[Opening DATA SECTION section]

/-- Settles O38: the three kinds of cycle, of which a running one is an edge. -/
theorem stepStopsOnlyBeforeTheFirstReset : Obligations.StepStopsOnlyBeforeTheFirstReset := by
  refine ⟨fun s hs hd => ?progress, fun s hr => ⟨_, step_of_rst hr⟩, fun s hd hr => by simp [step_eq, hd, hr],
    fun s r => ?noRefusal⟩
  case progress =>
    cases hr : s.rst with
    | true => exact ⟨_, step_of_rst hr⟩
    | false =>
      obtain ⟨u, -, hstep⟩ := step_eq_edge ⟨hd, hr⟩
      rw [hstep]
      exact hs.edge u
  case noRefusal =>
    rw [step_eq]
    split
    · simp
    · split
      · obtain ⟨u, hu, -⟩ := commandPart_spec s
        rw [hu, andThen_next]
        exact s.edge_ne_refused u r
      · simp

/-- The only spelling of PACK is its word. -/
theorem decode_eq_pack_iff {w : Word} : decode w = .command .pack ↔ w = 0x50000000#32 :=
  decodeIsExactlyTheInverseOfEncode w .pack

/-- What `tx_data` shows (R33). -/
theorem State.txData_of_eq_ok {s : State} {b : Byte} (h : s.txData = .ok b) :
    (s.txValid = true → Memory.read s.frm s.txIdx.toNat = some b) ∧ (s.txValid = false → b = 0x00#8) := by
  unfold State.txData at h
  cases hv : s.txValid with
  | true =>
    rw [hv, if_pos rfl] at h
    exact ⟨fun _ => (State.memRead_eq_ok.1 h).2, fun h => Bool.noConfusion h⟩
  | false =>
    simp only [hv, Bool.false_eq_true, if_false] at h
    cases h
    exact ⟨fun h => Bool.noConfusion h, fun _ => rfl⟩

/-- Settles O30: PACK has one spelling; a look by the rule of the ports; a byte offered is there under the invariants. -/
theorem outputsShowTheStateBeforeTheEdge : Obligations.OutputsShowTheStateBeforeTheEdge := by
  refine ⟨fun s w => ?ready, fun s w o ho => ?shows, fun s hd hs w => ?looks⟩
  case ready =>
    rw [← Bool.not_eq_false, State.cmdReady_eq_false, decode_eq_pack_iff, not_or, Bool.not_eq_true]
  case shows =>
    obtain ⟨-, b, hdata, rfl⟩ := State.outputs_eq_ok.1 ho
    obtain ⟨hoffered, hidle⟩ := State.txData_of_eq_ok hdata
    exact ⟨rfl, rfl, rfl, rfl, by simp [State.txValid], hoffered, hidle⟩
  case looks =>
    have hdata : ∃ b, s.txData = .ok b := by
      unfold State.txData
      split
      · exact hs.memRead (Bool.and_eq_true_iff.1 ‹_›).1
      · exact ⟨_, rfl⟩
    obtain ⟨b, hdata⟩ := hdata
    exact ⟨_, State.outputs_eq_ok.2 ⟨hd, b, hdata, rfl⟩⟩

/-! ## Reset -/

/-- Settles O36: a reset cycle drops the head of the command list unseen; a look before the first reset by the rule of the
ports. -/
theorem presentationInAResetCycleLeaves : Obligations.PresentationInAResetCycleLeaves := by
  refine ⟨fun s p q rest hr => ?_, fun s w => State.outputs_before_reset w⟩
  have hstep (x : Option Word) : step { s with cmdIn := x :: rest } = .next { s.resetCycle with cmdIn := rest } :=
    step_of_rst hr
  exact ⟨(hstep p).trans (hstep q).symm, _, hstep p, rfl⟩

/-- Settles O37: after the reset cycle no sample is valid, so the PACK presented again raises PACK_INCOMPLETE. -/
theorem resetAbandonsTheFrameInFlight : Obligations.ResetAbandonsTheFrameInFlight := by
  intro s rest hr hb hquiet hin
  have hrun : s.resetCycle.running := ⟨rfl, hquiet⟩
  have hnext : s.resetCycle.cmdIn = some 0x50000000#32 :: rest := by rw [State.resetCycle_cmdIn, hin, List.tail_cons]
  have hraises : s.resetCycle.Raises (some (decode 0x50000000#32)) .packIncomplete :=
    .inr ⟨congrArg some decode_packWord, rfl, by simp [State.reset, allValid], rfl⟩
  obtain ⟨-, hstep⟩ := step_of_raises hrun hnext hraises
  rw [State.edge_of_not_busy _ (by simp [State.reset]), State.raise_of_not_err _ rfl] at hstep
  exact ⟨_, _, step_of_rst hr, rfl, rfl, rfl, hstep, rfl, rfl, rfl, rfl⟩

end Sys2Proof.Machine
end

section
/-!
SUPPORT. Runs of several cycles without reset (R84, R106, R127): a frame in flight while the sink waits, while it takes
bytes now and then, and while it takes one in every cycle.
-/

namespace Sys2Proof.Machine

/-! ## Runs, cycle by cycle -/

theorem runFor_zero (s : State) : runFor 0 s = .next s := rfl

theorem run_of_next {M : Host.Core} {s u : M.State} (n : Nat) (h : M.step s = .next u) :
    M.run (n + 1) s = M.run n u := by
  rw [Host.Core.run, h]

theorem run_of_fault {M : Host.Core} {s : M.State} {e : M.Fault} (n : Nat) (h : M.step s = .fault e) :
    M.run (n + 1) s = .fault e := by
  rw [Host.Core.run, h]

theorem run_of_refused {M : Host.Core} {s : M.State} {e : M.Refusal} (n : Nat) (h : M.step s = .refused e) :
    M.run (n + 1) s = .refused e := by
  rw [Host.Core.run, h]

/-- A run is its first cycle, then the run from where that ends. -/
theorem runFor_succ (n : Nat) (s : State) : runFor (n + 1) s = andThen (step s) (runFor n) := by
  cases h : step s with
  | next u => exact run_of_next (M := core) n h
  | fault e => exact run_of_fault (M := core) n h
  | refused e => exact run_of_refused (M := core) n h

/-- A run of `n` cycles after one that ends in `u` is the run from `u`. -/
theorem runFor_of_step {s u : State} (n : Nat) (h : step s = .next u) : runFor (n + 1) s = runFor n u := by
  rw [runFor_succ, h, andThen_next]

/-- A run goes on from where its first part ends. -/
theorem runFor_add {m : Nat} {s u : State} (n : Nat) (h : runFor m s = .next u) : runFor (m + n) s = runFor n u := by
  induction m generalizing s with
  | zero =>
    cases h
    rw [Nat.zero_add]
  | succ m ih =>
    rw [runFor_succ, andThen_eq_next] at h
    obtain ⟨v, hv, hu⟩ := h
    rw [Nat.succ_add, runFor_of_step _ hv, ih hu]

/-- The next `n` cycles run: the first reset has been done and `rst` stays low. -/
def State.RunsFor (s : State) (n : Nat) : Prop := s.resetDone = true ∧ s.quietFor n

/-- A step moves the schedules on and leaves the block after its first reset. -/
theorem step_schedules {s t : State} (h : step s = .next t) :
    t.resetDone = true ∧ t.txReadyIn = s.txReadyIn.tail ∧ t.rstIn = s.rstIn.tail := by
  rcases step_cases h with ⟨-, rfl⟩ | ⟨-, hd, u, v, hu, hv, rfl⟩
  · exact ⟨rfl, rfl, rfl⟩
  · obtain ⟨htx, hrst, -, -, -, hdone⟩ := hu.env
    cases hv <;> simp [htx, hrst, hdone, hd]

theorem State.RunsFor.running {s : State} {n : Nat} (h : s.RunsFor (n + 1)) : s.running := by
  obtain ⟨hd, hq⟩ := h
  refine ⟨hd, ?_⟩
  unfold State.quietFor at hq
  unfold State.rst
  cases hin : s.rstIn with
  | nil => rfl
  | cons r rs => exact hq r (by simp [hin])

theorem State.RunsFor.step {s t : State} {n : Nat} (h : s.RunsFor (n + 1)) (hstep : step s = .next t) :
    t.RunsFor n := by
  obtain ⟨hd, -, hrst⟩ := step_schedules hstep
  refine ⟨hd, fun r hr => h.2 r ?_⟩
  rw [hrst] at hr
  cases hin : s.rstIn with
  | nil => simp [hin] at hr
  | cons a rs =>
    rw [hin, List.tail_cons] at hr
    exact List.mem_cons_of_mem _ hr

/-- A run is quiet for fewer cycles too. -/
theorem State.RunsFor.mono {s : State} {m n : Nat} (h : s.RunsFor n) (hmn : m ≤ n) : s.RunsFor m :=
  ⟨h.1, fun r hr => h.2 r (List.take_subset_take_left _ hmn hr)⟩

/-- The sink's readiness is the head of the schedule. -/
theorem State.txReady_of_cons {s : State} {r : Bool} {rs : List Bool} (h : s.txReadyIn = r :: rs) : s.txReady = r := by
  rw [State.txReady, h]

/-- A running cycle in which the sink is not ready has a next state. -/
theorem exists_step_of_unready {s : State} (h : s.running) (hready : s.txReady = false) : ∃ t, step s = .next t := by
  obtain ⟨u, -, hstep⟩ := step_eq_edge h
  exact ⟨_, hstep.trans (State.edge_of_not_transfers u (by simp [State.transfers, hready]))⟩

/-- A running cycle with a whole frame in flight has a next state. -/
theorem exists_step_of_holds {s : State} {f : Vector Byte 10} (h : s.running) (hheld : Memory.holds s.frm f)
    (hk : s.txIdx.toNat < 10) : ∃ t, step s = .next t := by
  obtain ⟨u, -, hstep⟩ := step_eq_edge h
  cases htrans : s.transfers with
  | false => exact ⟨_, hstep.trans (State.edge_of_not_transfers u htrans)⟩
  | true => exact ⟨_, hstep.trans (State.edge_of_transfers u htrans (State.memRead_of_holds hheld hk))⟩

/-- A PACK behind a frame in flight stays presented (R105). -/
theorem step_keeps_held_pack {s t : State} (h : step s = .next t) (hrun : s.running) (hb : s.busy = true)
    (hp : s.presented = some 0x50000000#32) : t.cmdIn = s.cmdIn := by
  have hpart := commandPart_of_held hp (State.cmdReady_packWord_of_busy hb)
  have hedge : s.edge s = .next t := (step_of_running hrun hpart).symm.trans h
  obtain ⟨-, -, -, -, -, -, -, -, hcmd, -⟩ := State.edge_keeps hedge
  exact hcmd

/-! ## A sink that waits (R106) -/

/-- Cycles without a ready sink send nothing; a frame in flight stays where it is and holds a PACK behind it. -/
theorem runFor_unready {n : Nat} {s : State} (hs : s.RunsFor n) (hlen : n ≤ s.txReadyIn.length)
    (hready : ∀ r ∈ s.txReadyIn.take n, r = false) :
    ∃ t, runFor n s = .next t ∧ t.txOut = s.txOut ∧
      (s.busy = true → t.busy = true ∧ t.txIdx = s.txIdx ∧ t.frm = s.frm ∧
        (s.presented = some 0x50000000#32 → t.cmdIn = s.cmdIn)) := by
  induction n generalizing s with
  | zero => exact ⟨s, rfl, rfl, fun hb => ⟨hb, rfl, rfl, fun _ => rfl⟩⟩
  | succ n ih =>
    obtain ⟨r, rs, hin⟩ := List.exists_cons_of_length_pos (Nat.lt_of_lt_of_le n.succ_pos hlen)
    rw [hin, List.take_succ_cons, List.forall_mem_cons] at hready
    obtain ⟨rfl, hrest⟩ := hready
    have hnot : s.txReady = false := State.txReady_of_cons hin
    obtain ⟨u, hu⟩ := exists_step_of_unready hs.running hnot
    have htail : u.txReadyIn = rs := by rw [(step_schedules hu).2.1, hin, List.tail_cons]
    rw [hin, List.length_cons] at hlen
    obtain ⟨t, ht, hout, hkeep⟩ := ih (hs.step hu) (by rw [htail]; omega) (htail ▸ hrest)
    refine ⟨t, (runFor_of_step n hu).trans ht, ?_, fun hb => ?_⟩
    · exact hout.trans (step_txOut hu (by simp [State.transfers, hnot]))
    · obtain ⟨hfrm, hbusy, hidx, -⟩ := step_of_unready hu hs.running.2 hb hnot
      obtain ⟨hb', hidx', hfrm', hcmd'⟩ := hkeep hbusy
      refine ⟨hb', hidx'.trans hidx, hfrm'.trans hfrm, fun hp => ?_⟩
      have hcmd := step_keeps_held_pack hu hs.running hb hp
      exact (hcmd' (by rwa [State.presented, hcmd])).trans hcmd

/-- Settles O29: the cycles without a ready sink keep the frame in flight, so the run is not finished. -/
theorem unreadySinkLeavesTheFrameStuck : Obligations.UnreadySinkLeavesTheFrameStuck := by
  intro s n hd hb hq hlen hready
  obtain ⟨t, ht, hout, hkeep⟩ := runFor_unready ⟨hd, hq⟩ hlen hready
  obtain ⟨hbusy, hidx, hfrm, hcmd⟩ := hkeep hb
  refine ⟨t, ht, hbusy, hidx, hfrm, hout, fun ⟨_, _, hidle, _⟩ => ?_, hcmd⟩
  simp [hbusy] at hidle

[Closing DATA SECTION section]

[PROBLEM TO SOLVE]
The range runs from the line above containing "cycles after one" to the line containing "part ends. -/", inclusive. Restate those lines word for word and no others.

[REPLY TO THE EXERCISE]
/-- A run of `n` cycles after one that ends in `u` is the run from `u`. -/
theorem runFor_of_step {s u : State} (n : Nat) (h : step s = .next u) : runFor (n + 1) s = runFor n u := by
  rw [runFor_succ, h, andThen_next]

/-- A run goes on from where its first part ends. -/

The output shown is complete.